Down in the labyrinth, The Minotaur roared. Why did they never get his order right? He’d ordered vegetarian not virgin.
One miser. One dead partner. Three ghosts. Change and transformation. Ends up with good will to all men and a great fat turkey. Tiny Tim will become Big Tim.
He was so charming on the internet. Pity, she forgot to tell anyone who he was or where she was going. Even bigger pity, she agreed to meet him at his house.
Oh, God no, Zombies! Please don’t kill—. Me like brains. Brains me like. Like brains. Braains. Braains.
Fairy godmothers don’t always know best. Prince Charming was a sexist miser who had a shoe fetish and lost his hair early.
I am so bored with blood. If I have to bite into one more jugular and watch the blood spurt out, I swear I’ll stake myself.
3 bed house for sale in London. Fantastic bargain price. The buyers were ecstatic. The ghosts of the girls buried in the basement were thrilled too.
Four children find an enchanting and enchanted world in a wardrobe.
‘What’s the best way to kill a knight?’ the young dragon asked her teacher. ‘A strong flame. Don’t forget to let the armour cool down before you peel it off and have a jolly good dinner.’
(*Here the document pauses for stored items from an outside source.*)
/-- The two bytes of SETREG form the word of WRITE_REG (R108, R93). -/
theorem setReg_bytes_join (r : BitVec 4) (v : Byte) : (0x80 ||| r.setWidth 8) ++ v = 0b10#2 ++ (0#2 ++ r ++ v) := by
  apply BitVec.eq_of_getLsbD_eq
  intro j hj
  simp only [BitVec.getLsbD_append]
  interval_cases j <;> simp

/-- The address WRITE_REG loads, as a number (R95). -/
theorem writeReg_address_toNat (r : BitVec 4) (v : Byte) : (0#2 ++ r ++ v).toNat = r.toNat * 256 + v.toNat := by
  rw [BitVec.toNat_append, BitVec.toNat_append, ← Nat.shiftLeft_add_eq_or_of_lt v.isLt, Nat.shiftLeft_eq]
  simp

/-- Settles O52: the two bytes are WRITE_REG of the register and the value. -/
theorem setRegSequenceWritesTheRegister : Obligations.SetRegSequenceWritesTheRegister := by
  intro s r v hi hl
  obtain ⟨t, ht, hreg, haddr, hcode, hlatch, -, hframe⟩ := writeRegCommandWritesOneRegister s 0#2 r v hi
  have hword : exec (decodeCw ((0x80 ||| r.setWidth 8) ++ v)) s = .next t := by
    rw [setReg_bytes_join, decodeCw_writeReg]
    exact ht
  obtain ⟨outs, hrun⟩ := runInstrs_two_control_bytes v _ hi hl hword
  exact ⟨t, outs, hrun, hreg, hcode, hlatch, haddr ▸ writeReg_address_toNat r v, hframe⟩

/-- The two bytes of an address sequence run the command word of its code and address (R108). -/
theorem runInstrs_code_address (c : BitVec 2) {a : VAddr} {s t : State} (hinit : s.initialised = true)
    (hl : s.latch = .empty) (ht : exec (decodeCw (c ++ a)) s = .next t) :
    ∃ outs, runInstrs [.writeControl (a.setWidth 8), .writeControl ((c ++ 0#6) ||| (a >>> 8).setWidth 8)] s =
      .next (t, outs) :=
  runInstrs_two_control_bytes _ _ hinit hl (by rwa [control_bytes_join])

/-- Settles O53: the three sequences are the command words of the codes 1, 3 and 0. -/
theorem addressSequencesLoadTheAddress : Obligations.AddressSequencesLoadTheAddress := by
  intro s a hi hl
  obtain ⟨hvram, hcram⟩ := writeMemoryCommandsOnlyLoad.2 s a hi
  have hread := readVramCommandPrefetches.2 s a hi
  rw [← decodeCw_writeVram, ← hl] at hvram
  rw [← decodeCw_writeCram, ← hl] at hcram
  rw [← decodeCw_readVram, ← hl] at hread
  refine ⟨runInstrs_code_address 0b01#2 hi hl hvram, runInstrs_code_address 0b11#2 hi hl hcram, ?_⟩
  simpa [vramROps] using runInstrs_code_address 0b00#2 hi hl hread

end Sys2Proof.Machine
end

section
/-! PROOFS. The statements of spec/40_port_protocol.md on the register write's interrupt, the upload through the data port, the
counter reads and the reserved writes. -/

namespace Sys2Proof.Machine

open Sys2Proof.Config

/-! ### The interrupt of an enable transition (R126) -/

section

variable (s : State) (v : Byte)

/-- The line source: `reg[0]` bit 4 taken from 0 to 1 while `line_pending` is 1 (R126). -/
theorem enableFires_lineEnable : enableFires s 0 (s.reg 0) v = true ↔
    (s.reg 0).getLsbD 4 = false ∧ v.getLsbD 4 = true ∧ s.linePending = true := by
  simp [enableFires, and_assoc]

/-- The frame source: `reg[1]` bit 5 taken from 0 to 1 while `frame_pending` is 1 (R126). -/
theorem enableFires_frameEnable : enableFires s 1 (s.reg 1) v = true ↔
    (s.reg 1).getLsbD 5 = false ∧ v.getLsbD 5 = true ∧ s.framePending = true := by
  simp [enableFires, and_assoc]

/-- The registers 2 to 10 hold no interrupt enable (R22, R23). -/
theorem enableFires_other {i : Fin 11} (old : Byte) (h0 : i.val ≠ 0) (h1 : i.val ≠ 1) :
    enableFires s i old v = false := by
  simp [enableFires, Fin.ext_iff, h0, h1]

/-- The events of WRITE_REG's action, by the register its index names (R125, R126). -/
theorem writeRegister_events (idx : BitVec 4) : (s.writeRegister idx v).out.events = s.out.events ++
    if (idx = 0 ∧ (s.reg 0).getLsbD 4 = false ∧ v.getLsbD 4 = true ∧ s.linePending = true) ∨
       (idx = 1 ∧ (s.reg 1).getLsbD 5 = false ∧ v.getLsbD 5 = true ∧ s.framePending = true)
    then [.requestInt] else [] := by
  by_cases h0 : idx = 0
  · subst h0
    rw [writeRegister_existing s 0 v (by decide)]
    simpa using if_congr (enableFires_lineEnable s v) rfl rfl
  by_cases h1 : idx = 1
  · subst h1
    rw [writeRegister_existing s 1 v (by decide)]
    simpa using if_congr (enableFires_frameEnable s v) rfl rfl
  rw [if_neg (by rintro (⟨e, -⟩ | ⟨e, -⟩); exacts [h0 e, h1 e])]
  by_cases h : idx.toNat < 11
  · have hfires := enableFires_other s v (i := ⟨idx.toNat, h⟩) (s.reg ⟨idx.toNat, h⟩)
      (fun e => h0 (BitVec.eq_of_toNat_eq e)) (fun e => h1 (BitVec.eq_of_toNat_eq e))
    simp [writeRegister_existing s idx v h, hfires]
  · simp [writeRegister_missing s idx v h]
Three talking walking bears. About to eat Goldilocks until she told them her dad was an agent. Now, they’re performing nightly in Las Vegas.
Advert in yellowed paper. Pair of hand knitted baby booties. For Sale. Never worn.
One wicked stepmother. One magic mirror. One poisoned apple. Seven dwarves. Shame the prince was a necrophiliac.
Janie was bedridden with flu on New Year’s Eve.
At midnight, her best friend Sally interrupted her self-pity by yelling ‘Happy New Year!’ at her from her iPhone. Then ‘Lars, don’t be shy, say hello to my bestie!’
Janie heard a deep voice say ‘Hello.’
She saw no one on the screen.
‘Sally,’ said Janie carefully, ‘can I have a word with you in private?’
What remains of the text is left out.